## EXERCISE PROMPT
Print the first line of the data below and every one after it, through the line containing "in pail 1. -/", exactly as written.

(Stored items)
+---+
-- ==== Sys2Proof/Tests/Slice0.lean ====
section
/-! SUPPORT. Tests: one step on a small state each, with the hypotheses of the statement it bears witness to. Expected values
come from the rules and tables of the spec and, for the ciphers and digests, from their published vectors. -/

namespace Sys2Proof.Tests

open Sys2Proof.Machine

set_option Elab.async false

/-- A command completes, and the state it leaves passes a test. -/
def ran (i : Instr) (s : State) (P : State → Prop) [DecidablePred P] : Bool :=
  match exec i s with
  | .next t => decide (P t)
  | _ => false

theorem gives_of_ran (i : Instr) (s : State) (P : State → Prop) [DecidablePred P] (h : ran i s P = true) : Gives i s P := by
  unfold ran at h
  split at h
  · rename_i t ht
    exact ⟨t, ht, of_decide_eq_true h⟩
  · cases h

/-- Every domain on, a second after power-on. -/
def on : State :=
  let s := Dom.all.foldl (fun (s : State) d => s.fs PWR_DOM_STATUS PWR_DOM_STATUS_STATE 2 [d.num]) State.reset
  { s with tmb := { s.tmb with ns := 1000000000, running := true } }

/-- A 100-byte frame in pail 1. -/
def fr : Frame := { pail := 1, len := 100 }

/-! ## Well-formed commands: one ill-formed command for each check -/

theorem test_wf :
    Instr.wf (.add 383 31 31 31) = true ∧ Instr.wf (.csrWrite (.peer 15) 0x300020 8 0) = true ∧
    Instr.wf (.ext 0 1 2 60 4) = true ∧ Instr.wf (.frameTxEnd 1 3) = true := by decide +kernel

/-- An operand of an instruction out of its range: context, register, predicate, immediate, shift, field, guard. -/
theorem test_wf_instruction :
    ∀ i ∈ [Instr.add 384 0 0 0, .add 0 32 0 0, .add 0 0 32 0, .cmpEq 0 8 0 0, .addi 0 0 0 0x10000, .shli 0 0 0 64, .ext 0 0 0 61 4,
      .ext 0 0 0 0 0, .pred 0 0 false 0, .pred 0 0 false 5, .bt 0 0 0x200000, .movx 0 0 0x100000000, .treeLookup 0 0 0 0 4,
      .mfs 0 0 32],
      i.wf = false := by decide +kernel

/-- An operand of another command out of its range: access, initiator, index, unit, queue pair, device, station, TID, SN, sub-port,
FIFO, length, leases. -/
theorem test_wf_command :
    ∀ i ∈ [Instr.csrWrite .host 0x300024 8 0, .csrWrite .host 0 3 0, .csrWrite (.ctx 384) 0 4 0, .csrWrite (.peer 16) 0 4 0,
      .indirRelease 513, .planRequest 3, .hifNop 64 0, .lostTimeout 16, .ackResponseReceive 0 1024 0 [], .ackResponseReceive 0 0 8 [],
      .blockackreqReceive 0 0 0 4096, .frameTxEnd 2 0, .frameTxEnd 0 4, .boundaryFifoEvent (.jesdTx 16), .boundaryFifoEvent (.linkRx 7),
      .commandFetch 0 [(0, [1])], .leaseGrantReceive 0 0 0 0 0 false, .takeoverLeaseReport 3 [(0x10000, 0, 0, 1)],
      .migrateStateArrive 0 [] [(8, 0, 0, 1)], .strapLatch 4 0 0, .paceWindowEnd (List.replicate 129 0)],
      i.wf = false := by decide +kernel

/-! ## Instructions -/

/-- Context 5, on core 1, runs at word 2 of 16 with ten instructions left, `a` in g2 and `b` in g3; p2 is 1. -/
def isa (a b : Word) : State :=
  let x : Ctx := { st := .running, pc := 2, budget := 10, p := 5, g := [(2, a), (3, b)] }
  let m : Image := { id := 7, sharedLen := 4096, budget := 100, faultEntry := 3, code := List.replicate 64 0 }
  { on with drk := { ctxs := [(5, x)], cores := [(1, { bound := 1 })], images := [(1, m)] } }

/-- The instruction retires with `v` in g4. -/
def puts (i : Instr) (a b v : Word) : Bool :=
  ran i (isa a b) fun t => (t.ctx 5).reg 4 = v ∧ (t.ctx 5).pc = 3 ∧ (t.ctx 5).budget = 9

/-- The instruction retires with `q` in p1. -/
def sets (i : Instr) (a b : Word) (q : Bool) : Bool :=
  ran i (isa a b) fun t => (t.ctx 5).pred 1 = q ∧ (t.ctx 5).pred 2 = true ∧ (t.ctx 5).pc = 3 ∧ (t.ctx 5).budget = 9

theorem test_ready : Ready (isa 1 2) 5 1 ∧ Ready (isa 1 2) 5 2 := by unfold Ready; decide +kernel

theorem test_registers :
    (((isa 1 2).ctx 5).setReg 0 9).reg 0 = 0 ∧ (((isa 1 2).ctx 5).setReg 36 9).reg 4 = 9 ∧
    (((isa 1 2).ctx 5).setPred 0 false).pred 8 = true ∧ (((isa 1 2).ctx 5).setPred 3 true).pred 11 = true := by decide +kernel
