-- ==== Sys2Proof/Machine/State.lean ====
section
/-!
DEFINITION. The state of the AY7416 as plain data: port shells, registers, rings, streams, pool,
scheduler, engines, key store, flash, OTP, power, supply, clocks, and the queue of waiting commands;
the faults and refusals; the state after reset.
-/

namespace Sys2Proof.Machine

/-- Why the machine stops with a fault. No command raises one: the manual gives every command an effect, so
the type has no constructor. -/
inductive Fault where
  deriving DecidableEq, Repr

/-- Why a command has no meaning. -/
inductive Refusal where
  /-- Raised by an arm of exec not modelled yet. Safe: the model stops. -/
  | notModelled (mnemonic : String)
  deriving DecidableEq, Repr

/-- A sparse memory: addresses strictly rising, no entry equal to what an unlisted address reads. -/
abbrev Mem := List Host.Cell

/-! ### Rings, clauses, sentences (06_rings_and_clauses.md) -/

/-- A pointer held twice, as its value and as its complement (R128). -/
structure PtrPair where
  val : BitVec 14
  cmp : BitVec 14
  deriving DecidableEq, Repr

/-- The four rings of a channel (R124). -/
inductive RingK where
  | subp
  | subb
  | cpl
  | out
  deriving DecidableEq, Repr

/-- The registers of one ring (R125, R151). -/
structure RingRegs where
  base : Nat
  size : Nat
  head : PtrPair
  tail : PtrPair
  deriving DecidableEq, Repr

/-- A clause: eight words (R130). -/
structure Clause where
  w0 : Word
  w1 : Word
  w2 : Word
  w3 : Word
  w4 : Word
  w5 : Word
  w6 : Word
  w7 : Word
  deriving DecidableEq, Repr

/-- The completion statuses (R138, Table 06.8). -/
inductive Status where
  | ok
  | authFail
  | keyDenied
  | keySpent
  | badVerb
  | badHandle
  | notOwner
  | quota
  | aborted
  | ringReset
  | invariant
  | outFull
  | tooLong
  | supply
  | skipped
  | engineFault
  | entropy
  | noEngine
  | outputDiscarded
  | replay
  | badParam
  deriving DecidableEq, Repr

/-- Where a running clause writes (R131). -/
inductive Dest where
  /-- 0xFFFC: nothing -/
  | none
  /-- 0xFFFE: the open OUT record -/
  | ring
  /-- a buffer: its first granule and the byte offset -/
  | buf (first off : Nat)
  /-- 0xFFFD: the INFLIGHT buffer allocated at dispatch -/
  | alloc (first : Nat)
  /-- 0xFFFE of a phrase's template: the record the phrase has open, from an offset on (15 R366) -/
  | append (off : Nat)
  deriving DecidableEq, Repr

/-- A key on its way into a slot (09_symmetric_and_hash_verbs.md R201, R219). -/
structure DestKey where
  slot : Nat
  cls : Nat
  usage : Nat
  limit : Nat
  deriving DecidableEq, Repr

/-! ### Big-number operand memory (10_big_number_engine.md) -/

/-- The kinds of an operand slot (Table 10.1). -/
inductive OpKind where
  | context
  | residue
  | raw
  | poly
  deriving DecidableEq, Repr

/-- A written operand slot with its metadata (R231) and its canonical value: one number for the
integer kinds, 256 coefficients for a polynomial. `mask` is the random multiple of the stored form
(R235), which no port can read. -/
structure OpSlot where
  first : Nat
  len : Nat
  kind : OpKind
  size : Nat
  ring : Nat
  ntt : Bool
  ctx : Nat
  secret : Bool
  value : List Nat
  mask : Nat
  deriving DecidableEq, Repr

/-- The user area of one core and whether a job holds its job area (R228, R229, R232). -/
structure BnCore where
  owner : Option Chn
  slots : List OpSlot
  jobArea : Bool
  deriving DecidableEq, Repr

/-! ### Record contexts (15_protocol_services.md) -/

/-- The states of a record context that is not FREE (R351). -/
inductive RecState where
  | live
  | spent
  | failed
  deriving DecidableEq, Repr

/-- A record context of REC_PROTECT or REC_UNPROTECT (R351–R359); `gen` is the model's own mark of the INIT that
made it, so that a later INIT with equal keys is another context. -/
structure RecCtx where
  gen : Nat
  /-- true: protect; false: unprotect -/
  protect : Bool
  /-- 1 TLS 1.3, 2 DTLS 1.3 -/
  proto : Nat
  suite : Nat
  epoch : Nat
  cid : Bytes
  key : Bytes
  iv : Bytes
  snKey : Bytes
  /-- next sequence number (protect, or TLS unprotect) -/
  seq : Nat
  /-- highest sequence number accepted plus one (DTLS unprotect; 0 none) -/
  high : Nat
  /-- replay window: bit i is the sequence number high - 1 - i -/
  window : Nat
  limit : Nat
  fails : Nat
  st : RecState
  deriving DecidableEq, Repr

/-! ### The last-gasp arm (17_supply_and_last_gasp.md R407) -/

/-- What LASTGASP_ARM leaves with the power controller. -/
structure Arm where
  channel : Chn
  slot : Nat
  key : Bytes
  seq : Nat
  site : Nat
  deriving DecidableEq, Repr

/-- What a clause changes at its end besides its output. -/
inductive Effect where
  /-- the produced key enters its reserved destination -/
  | putKey (dk : DestKey) (value : Bytes)
  /-- the user area of a core after the job -/
  | area (core : Fin 4) (slots : List OpSlot)
  /-- a record context of the channel after the step -/
  | recCtx (i : Nat) (c : Option RecCtx)
  /-- the end of an unprotected record: context, the INIT that made it, sequence number, whether the tag
  verified -/
  | recDone (i : Nat) (gen : Nat) (seq : Nat) (auth : Bool)
  /-- the last-gasp signer is armed -/
  | arm (a : Arm)
  /-- presignatures become AVAILABLE -/
  | presig (triples : List (Nat × Nat × Nat))
  /-- a key slot is retired -/
  | retire (slot : Nat) (burns : List Bool)
  deriving DecidableEq, Repr

/-- What a clause will post when it ends: its status, host output, W2 of its record, and what it
changes when it ends well (`good`) or fails (`bad`). -/
structure JobResult where
  status : Status
  out : Bytes
  w2 : Nat
  good : List Effect
  bad : List Effect
  deriving DecidableEq, Repr

/-! ### Engine classes, selections, steps (08_scheduler_and_engines.md) -/

/-- The four classes of work (R173). -/
inductive Cls where
  | cipher
  | hash
  | bignum
  | service
  deriving DecidableEq, Repr

/-- A selection of the scheduler whose dispatch waits for a switch-on (R184): the engine's index, 16 for the
service processor; the weight and the tag at the selection (R177), the tag counted from before every
subtraction of Δ; the domains awaited. -/
structure Sel where
  eng : Nat
  weight : Nat
  before : Nat
  doms : List Nat
  deriving DecidableEq, Repr

/-- The phases of a step. -/
inductive StepPhase where
  /-- the clause's own work comes first -/
  | later
  | queued
  /-- on its engine -/
  | run
  /-- suspended in a context (R181) -/
  | susp
  deriving DecidableEq, Repr

/-- A step a clause of class B or S queues as work of another class (R173), or the core a public-key clause
claims once its message is hashed (11 R256): `own` is true for that one, which ranks as the clause. -/
structure Step where
  cls : Cls
  own : Bool
  /-- input bytes -/
  len : Nat
  /-- input bytes of the segments given to a lane so far -/
  pos : Nat
  phase : StepPhase
  sel : Option Sel
  /-- the engine id while it runs -/
  engine : Nat
  weight : Nat
  tagBefore : Nat
  /-- it could not be saved at a boundary after its engine had left the set: it runs on to its end (R185) -/
  runOn : Bool
  deriving DecidableEq, Repr

/-- The phases of a dispatched clause. -/
inductive JobPhase where
  /-- on its engine -/
  | run
  /-- on its lane at a boundary, waiting for stream bytes, no context place free (R182) -/
  | starved
  /-- suspended in a context (R181) -/
  | susp
  /-- its work has ended, the writes of a persistent key run (12_key_store.md R280) -/
  | persist
  deriving DecidableEq, Repr

/-- What a running PHRASE holds (15 R366): its templates as they stood at dispatch, 36 bytes each, the index
of the one that runs, the stream bytes consumed, the output put into its record, and its scratch buffers'
handles, the latest first. -/
structure PhraseRun where
  tmpl : Bytes
  idx : Nat
  used : Nat
  out : Bytes
  scratch : List Nat
  deriving DecidableEq, Repr

/-- A dispatched clause. -/
structure Job where
  verb : Nat
  /-- engine id of the completion record (R137) -/
  engine : Nat
  phase : JobPhase
  /-- input bytes read so far -/
  input : Bytes
  params : Bytes
  key : Bytes
  key2 : Bytes
  /-- DRBG output drawn for the clause at dispatch -/
  rnd : Bytes
  /-- the slots whose values the clause holds (12_key_store.md R300) -/
  slots : List Nat
  /-- the charged slot's counter before this clause's charge (09 R210) -/
  ctr : Nat
  dst : Dest
  written : Nat
  dest : Option DestKey
  /-- bytes held in the hold buffer, none when it is not used (09 R213) -/
  hold : Option Nat
  weight : Nat
  tagBefore : Nat
  /-- presignature taken at dispatch (11 R270) -/
  presig : Option (Nat × Nat × Nat)
  /-- places FILLING for this clause (11 R269) -/
  filling : Nat
  /-- operand cells touched: core, first cell, length (10 R246) -/
  touched : List (Nat × Nat × Nat)
  /-- the host wrote into a range of this clause after dispatch (R454) -/
  raced : Bool
  /-- an abort waits for the next boundary or the end (R149) -/
  abort : Bool
  /-- its OUT record was skipped or reset (R143, R129) -/
  outGone : Bool
  /-- its request waits in the DRBG's queue (09 R207) -/
  drawing : Bool
  /-- the steps it has still to make, the first of them under way or next (08 R173) -/
  steps : List Step
  /-- it could not be saved at a boundary after its engine had left the set (08 R185, R186) -/
  runOn : Bool
  /-- the primes RSA key generation has accepted so far (11 R261); none for other clauses -/
  primes : Option (List Nat)
  phrase : Option PhraseRun
  result : Option JobResult
  deriving DecidableEq, Repr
+---+
## RESPONSE
-- ==== Sys2Proof/Tests/Slice0.lean ====
section
/-! SUPPORT. Tests: one step on a small state each, with the hypotheses of the statement it bears witness to. Expected values
come from the rules and tables of the spec and, for the ciphers and digests, from their published vectors. -/

namespace Sys2Proof.Tests

open Sys2Proof.Machine

set_option Elab.async false

/-- A command completes, and the state it leaves passes a test. -/
def ran (i : Instr) (s : State) (P : State → Prop) [DecidablePred P] : Bool :=
  match exec i s with
  | .next t => decide (P t)
  | _ => false

theorem gives_of_ran (i : Instr) (s : State) (P : State → Prop) [DecidablePred P] (h : ran i s P = true) : Gives i s P := by
  unfold ran at h
  split at h
  · rename_i t ht
    exact ⟨t, ht, of_decide_eq_true h⟩
  · cases h

/-- Every domain on, a second after power-on. -/
def on : State :=
  let s := Dom.all.foldl (fun (s : State) d => s.fs PWR_DOM_STATUS PWR_DOM_STATUS_STATE 2 [d.num]) State.reset
  { s with tmb := { s.tmb with ns := 1000000000, running := true } }

/-- A 100-byte frame in pail 1. -/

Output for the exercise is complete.